Unfortunately, the scene was not worth the motif it represented. The pace of text was modulated throughout the production by a teleprompter. The text scrolled on the teleprompter (and occasionally in projections on the set itself) at variable speeds to make the actors speed up and slow down their delivery. The company was clearly excited to discover the power of varying tempos in rehearsal. A note from the artistic director John Collins in the program says “The experiment with the pacing of dialogue was particularly revelatory when applied to the Isabella/Claudio prison scene.” The projections arose from a reading when the company ran short on printed scripts and projected an online script onto the wall. Collins writes that he found this effect “surprisingly gratifying” and so found ways to bring into the performance. For the audience, however, it’s merely distracting. The projections onto the set should have been cut. Whatever inspiration they offered should have been digested by the cast, and then the technological gimmickry should have been left behind in the rehearsal room. When we see words scrolling and actors delivering lines at top-speed to keep up, we don’t primarily see a topsy-turvy city of characters in conflict but a group of actors wrestling with a text they’ve made into more of an obstacle than an opportunity.

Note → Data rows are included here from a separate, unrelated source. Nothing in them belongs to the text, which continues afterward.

/-- The end of a step that is due by `tick`: its due instant and cause (1 TIME, 2 COND, 3 MAXTIME) (R310, R318, R320). -/
def stepEnd (h : StepHdr) (s0 : Int) (cond : Option Nat) (tick : Nat) : Option (Int × Nat) :=
  let time := s0 + 2500 * (h.duration : Int)
  let normal : Option (Int × Nat) :=
    match h.endKind, cond with
    | 0, _ => some (time, 1)
    | 1, some c => some (c, 2)
    | 1, none => none
    | 2, some c => some (if time ≤ (c : Int) then (time, 1) else (c, 2))
    | 2, none => some (time, 1)
    | _, some c => some (if (c : Int) ≤ time then (time, 1) else (c, 2))
    | _, none => none
  let maxt := s0 + 2500 * (h.maxtime : Int)
  let n := normal.filter fun e => decide (e.1 ≤ (tick : Int))
  let m : Option (Int × Nat) := if h.maxtime ≠ 0 ∧ maxt ≤ (tick : Int) then some (maxt, 3) else none
  match n, m with
  | some a, some b => if a.1 ≤ b.1 then some a else some b
  | some a, none => some a
  | none, b => b

/-- A running sequencer prepares `tick` with the inputs of tick `l`: its list goes on, and an end that is due takes it to
the next step. -/
def State.runSeq (s : State) (n l tick : Nat) (p : SeqPos) (es0 : List Eff) : SeqPos × List Eff :=
  let h := s.stepHdr n p.step
  let (p1, es1, left, waiting) := s.runList n l tick s.rcpBudget p []
  let done := h.nact ≤ p1.act
  let cond := match p.cond with
    | some c => some c
    | none => if done then some (l + 250) else none
  match stepEnd h p.s cond tick with
  | none => ({ p1 with cond := cond }, es0 ++ es1 ++ [.reg (F.RS_STAT_WAIT_ACT n) (b2n waiting)])
  | some (due, cause) =>
    let keep := cause == 2 || (h.endKind == 3 && cause == 1)
    let es := es0 ++ (if keep then es1 else [])
    let left := if keep then left else s.rcpBudget
    let cut := !keep && cause == 1 && p.act < h.nact
    let es := if cut then es ++ [.reg (F.RS_STAT_CUT n) 1] else es
    let es := if cause = 3 then
        es ++ [.reg (F.RS_STAT_EXC n) 1, .reg (F.RS_CNT_EXC_CNT n) (min 65535 (s.fld (F.RS_CNT_EXC_CNT n) + 1))] ++
          (if h.excFlt then [.raise (288 + n)] else [])
      else es
    let dst := if cause = 3 then h.exc else h.next
    if dst = 0xFFFF then
      (p.finish (if cause = 3 then Rs.faulted else Rs.done), es ++ [.release, .reg (F.RS_STAT_WAIT_ACT n) 0])
    else s.enterStep n l tick dst p.step left (if cause = 2 then tick else due) p (es ++ s.transEffs n cause)

/-- A resume through the step's policy (R326, R327): re-apply, then CONTINUE, RESTART_STEP or GOTO. -/
def State.resumeSeq (s : State) (n l tick ms : Nat) (p : SeqPos) : SeqPos × List Eff :=
  let h := s.stepHdr n p.step
  let band := if ms ≤ h.tShort then 0 else if ms ≤ h.tLong then 1 else 2
  let pol := h.pol / 4 ^ band % 4
  let es : List Eff := [.reapply, .reg (F.RS_STAT_BAND n) band, .reg (F.RS_STAT_POLICY n) pol,
    .reg (F.RS_INTR_MS n) (min (2 ^ 32 - 1) ms), .resumed ms pol] ++ s.transEffs n 5
  if pol = 0 then
    let p := { p.thaw tick with resume := none, wasPaused := false, suspAt := none, cond := none }
    let (p, es, _, waiting) := s.runList n l tick s.rcpBudget p es
    ({ p with cond := if h.nact ≤ p.act then some (tick + 250) else none }, es ++ [.reg (F.RS_STAT_WAIT_ACT n) (b2n waiting)])
  else
    let k := if pol = 1 then p.step else h.goto.getD band 0
    s.enterStep n l tick k (if pol = 1 then p.prev else p.step) s.rcpBudget tick p es

/-- A frozen or paused sequencer goes on at `tick`: through a policy, into a step that a JUMP named, or as it stood. -/
def State.goOn (s : State) (n l tick : Nat) (p : SeqPos) : SeqPos × List Eff :=
  match p.jump with
  | some k => s.enterStep n l tick k p.step s.rcpBudget tick { p with jump := none } (s.transEffs n 4)
  | none =>
    match p.resume with
    | some (some ms) => s.resumeSeq n l tick ms p
    | _ => s.runSeq n l tick { p.thaw tick with resume := none } []

/-! ### Preparation (R306, R320, R322) -/

/-- What sequencer `n` prepares for `tick` with the inputs of tick `l`. -/
def State.prepare (s : State) (n l tick : Nat) : Prep :=
  let q := s.seq n
  let p := q.pos
  let go := s.inMode [Mode.run, Mode.engineer, Mode.follow]
  let cmd := q.cmd.filter fun c => decide (c.2.2 ≤ l + 125)
  let ok (r : SeqPos × List Eff) : Prep :=
    { tick := tick, pos := r.1, cmd := cmd, effects := r.2 ++ [.reg (F.RS_STAT_RESULT n) Res.ok] }
  let plain (r : SeqPos × List Eff) : Prep := { tick := tick, pos := r.1, effects := r.2 }
  let idle : SeqPos × List Eff :=
    if p.st = Rs.running then s.runSeq n l tick p []
    else if go && p.resume.isSome && (p.st == Rs.frozen || p.st == Rs.suspended) then s.goOn n l tick p
    else (p, [])
  match cmd with
  | none => plain idle
  | some (code, arg, _) =>
    match code with
    | 1 =>
      if go && (p.st == Rs.idle || p.st == Rs.done || p.st == Rs.faulted) then
        ok (s.enterStep n l tick arg 0xFFF s.rcpBudget tick {} [])
      else plain idle
    | 2 => ok (p.finish Rs.idle, [.release, .reg (F.RS_STAT_WAIT_ACT n) 0])
    | 3 =>
      if p.st = Rs.running then ok (p.freeze Rs.paused tick, [])
      else if p.st = Rs.frozen then ok ({ p with st := Rs.paused }, [])
      else ok idle
    | 4 => if !go then plain idle else if p.st = Rs.paused then ok (s.goOn n l tick p) else ok idle
    | _ =>
      if p.st = Rs.running then
        ok (s.enterStep n l tick arg p.step s.rcpBudget tick p (s.transEffs n 4))
      else if p.st = Rs.paused ∨ p.st = Rs.frozen ∨ p.st = Rs.suspended then ok ({ p with jump := some arg }, [])
      else ok idle

/-- RCP_PREPARE: from 500 ns after the last tick on, what takes effect at the next tick is prepared (R306). -/
def execRcpPrepare (n : Fin 32) (s : State) : Out :=
  .next (match s.rcpTicks n with
    | none => s
    | some (l, t) =>
      if s.tbc < l + 125 ∨ t ≤ s.tbc ∨ ((s.seq n).prep.map Prep.tick) = some t then s
      else
        let p := s.prepare n l t
        s.modSeq n fun q => { q with prep := some p, last := l })

/-! ### Effects (R307, R314, R317, R327) -/

/-- Level-5 values of a sequencer pass to the pins' owners (R167, R321). -/
def State.rcpRelease (n : Nat) (s : State) : State :=
  let off (p : Option Pin5) : Option Pin5 := p.map fun (q : Pin5) => if q.writer = n then { q with active := false } else q
  let s := { s with out := { s.out with fio := tmap none (fun _ p => off p) s.out.fio, aout := tmap none (fun _ p => off p) s.out.aout,
                                        ep := tmap none (fun _ p => off p) s.out.ep } }
  s.modSeq n fun q => { q with banks := [], aouts := [], eps := [] }

/-- OUT to a bank of FIO pins. -/
def State.outBank (n b : Nat) (v m : Word) (s : State) : State :=
  let s := forN 32 (fun j s =>
    if m.getLsbD j then
      { s with out := { s.out with fio := tset none (32 * b + j) (some { writer := n, value := b2n (v.getLsbD j), active := true }) s.out.fio } }
    else s) s
  s.modSeq n fun q =>
    let old := tget ((0, 0) : Word × Word) q.banks b
    { q with banks := tset (0, 0) b ((old.1 &&& ~~~m) ||| (v &&& m), old.2 ||| m) q.banks }

/-- OUT to an AOUT code. -/
def State.outAout (n ch : Nat) (v : Int) (s : State) : State :=
  let s := { s with out := { s.out with aout := tset none ch (some { writer := n, value := v, active := true }) s.out.aout } }
  s.modSeq n fun q => { q with aouts := tset none ch (some v) q.aouts }

/-- OUT to an endpoint word: the first one keeps the bits outside MASK as the output had them. -/
def State.outEp (n h : Nat) (v m : Word) (s : State) : State :=
  let old : Word := match tget none (s.seq n).eps h with
    | some w => w
    | none => match tget none s.out.ep h with
      | some q => BitVec.ofInt 32 q.value
      | none => s.epValue h
  let w := (old &&& ~~~m) ||| (v &&& m)
  let s := { s with out := { s.out with ep := tset none h (some { writer := n, value := w.toNat, active := true }) s.out.ep } }
  s.modSeq n fun q => { q with eps := tset none h (some w) q.eps }

/-- The OUT values of the record again (R327). -/
def State.outAgain (n : Nat) (s : State) : State :=
  let q := s.seq n
  let s := forL q.banks (fun b s => s.outBank n b.1 b.2.1 b.2.2) s
  let s := forL q.aouts (fun a s => match a.2 with
    | some v => s.outAout n a.1 v
    | none => s) s
  forL q.eps (fun e s => match e.2 with
    | some w => s.outEp n e.1 w 0xFFFFFFFF
    | none => s) s

/-- One prepared effect at the tick. -/
def State.applyEff (n : Nat) (e : Eff) (s : State) : State :=
  match e with
  | .fio b v m => s.outBank n b v m
  | .aout ch v => s.outAout n ch v
  | .ep h v m => s.outEp n h v m
  | .setp g ws => forL ws (fun w s => s.setDsc g w.1 w.2) s
  | .move a rel t => s.axMove a rel t
  | .evt e p => s.hwEvent e p
  | .mark u trig code step id => s.recMark u trig code.toNat n step id s.tbc
  | .fld a lo w v => s.setFld ⟨a, lo, w⟩ v
  | .raise src => s.raise src n
  | .resumed ms pol => s.log .recipeResume ms (n + pol * 256 + (s.seq n).pos.step % 64 * 1024)
  | .reapply => s.outAgain n
  | .release => s.rcpRelease n

/-- A ramp with FROM_CUR takes the field's value at its start instant (R316). -/
def State.rampFrom (s : State) (r : Ramp) : Ramp := if r.cur then { r with a := s.dscS r.slot (24 + r.field), cur := false } else r

/-- Is this instant a tick of the slot? -/
def State.slotTickNow (s : State) (g : Nat) : Bool :=
  s.flag (F.LE_SLOTCFG_EN g) &&
  match s.slotGroup g with
  | some k => (s.lg k).last == some s.tbc
  | none => s.tbc % s.slotStep g == 0

/-- RCP_TICK: at the tick the prepared work takes effect; a tick that was re-phased takes what is due by it (R44, R307,
R319). Ramps write where a slot ticks. -/
def execRcpTick (n : Fin 32) (s : State) : Out :=
  .next (match (s.seq n).prep with
    | none => s
    | some p0 =>
      if !s.rcpTickNow n then s
      else
        let p := if p0.tick = s.tbc then p0 else s.prepare n (s.seq n).last s.tbc
        let s := s.modSeq n fun q =>
          { q with prep := none, pos := p.pos, cmd := if p.cmd.isSome ∧ q.cmd = p.cmd then none else q.cmd }
        let s := forL p.effects (State.applyEff n) s
        let s := if (s.seq n).cmd.isSome then s.setFld (F.RS_STAT_RESULT n) Res.pending else s
        let rs := (s.seq n).pos.ramps.map s.rampFrom
        let s := s.modPos n fun p => { p with ramps := rs }
        let slots := (rs.map Ramp.slot).eraseDups
        let s := forL (slots.filter s.slotTickNow) (fun g s =>
          if s.slotStep g < 2500 ∧ s.tbc % 2500 ≠ 0 then s else s.rampWrite g s.tbc n) s
        s.seqShow n)

/-! ### Commands (R322) -/

/-- Records the last command and its result. -/
def State.rcpResult (n code res : Nat) (s : State) : State := (s.setFld (F.RS_STAT_CODE n) code).setFld (F.RS_STAT_RESULT n) res

/-- Accepts a command: it takes effect at a tick. -/
def State.rcpAccept (n code arg : Nat) (s : State) : State :=
  (s.modSeq n fun q => { q with cmd := some (code, arg, s.tbc) }).rcpResult n code Res.pending

/-- A write of RS_CMD. -/
def State.rcpCmd (n key code : Nat) (s : State) : State :=
  let st := (s.seq n).pos.st
  let arg := s.fld (F.RS_ARG_STEP n)
  let go := s.inMode [Mode.run, Mode.engineer]
  if key ≠ 0xA5 then s.setFld (F.RS_STAT_RESULT n) Res.badKey
  else if code = 1 then
    if !(go && (st == Rs.idle || st == Rs.done || st == Rs.faulted)) then s.rcpResult n code Res.refusedState
    else match s.tableErr n with
      | some e => (s.rcpErr n e).rcpResult n code Res.refusedLoad
      | none =>
        if s.rcpSteps n ≤ arg then (s.rcpErr n (5, arg)).rcpResult n code Res.refusedLoad
        else (s.rcpErr n (0, 0)).rcpAccept n code arg
  else if code = 2 then (if s.mode = Mode.dawn then s.rcpResult n code Res.refusedState else s.rcpAccept n code 0)
  else if code = 3 then (if st = Rs.running then s.rcpAccept n code 0 else s.rcpResult n code Res.refusedState)
  else if code = 4 then (if go && st == Rs.paused then s.rcpAccept n code 0 else s.rcpResult n code Res.refusedState)
  else if code = 5 then
    if !(st == Rs.running || st == Rs.paused) then s.rcpResult n code Res.refusedState
    else if s.rcpSteps n ≤ arg then (s.rcpErr n (5, arg)).rcpResult n code Res.refusedLoad
    else s.rcpAccept n code arg
  else s.rcpResult n code Res.refusedState

/-- START, STOP, PAUSE, RELEASE and JUMP of sequencer `n`: writes of RS_CMD. -/
def execRcpStart (_o : Origin) (n : Fin 32) (key : BitVec 8) (s : State) : Out := .next (s.rcpCmd n key.toNat 1)
def execRcpStop (_o : Origin) (n : Fin 32) (key : BitVec 8) (s : State) : Out := .next (s.rcpCmd n key.toNat 2)
def execPause (_o : Origin) (n : Fin 32) (key : BitVec 8) (s : State) : Out := .next (s.rcpCmd n key.toNat 3)
def execRelease (_o : Origin) (n : Fin 32) (key : BitVec 8) (s : State) : Out := .next (s.rcpCmd n key.toNat 4)
def execJump (_o : Origin) (n : Fin 32) (key : BitVec 8) (s : State) : Out := .next (s.rcpCmd n key.toNat 5)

Shakespeare’s Duke sees his city as a diseased body politic. He explains: “our decrees,/ Dead to infliction, to themselves are dead;/ And liberty plucks justice by the nose;/ The baby beats the nurse, and quite athwart/ Goes all decorum.” He deceives Angelo, Isabella, and his other citizens in hopes of testing their virtues and finding some cure for Vienna’s ills. Wise or unwise, ethical or unseemly, his actions have a goal. As portrayed in this production, though, the Duke never seems to care about much more than his own amusement. His pseudo-Friar and floppy-haired aristocrat are simply two masks of a mad scientist tinkering with his city for the hell of it. Which makes this production, like this Duke’s Vienna, a fascinating but mostly failed experiment.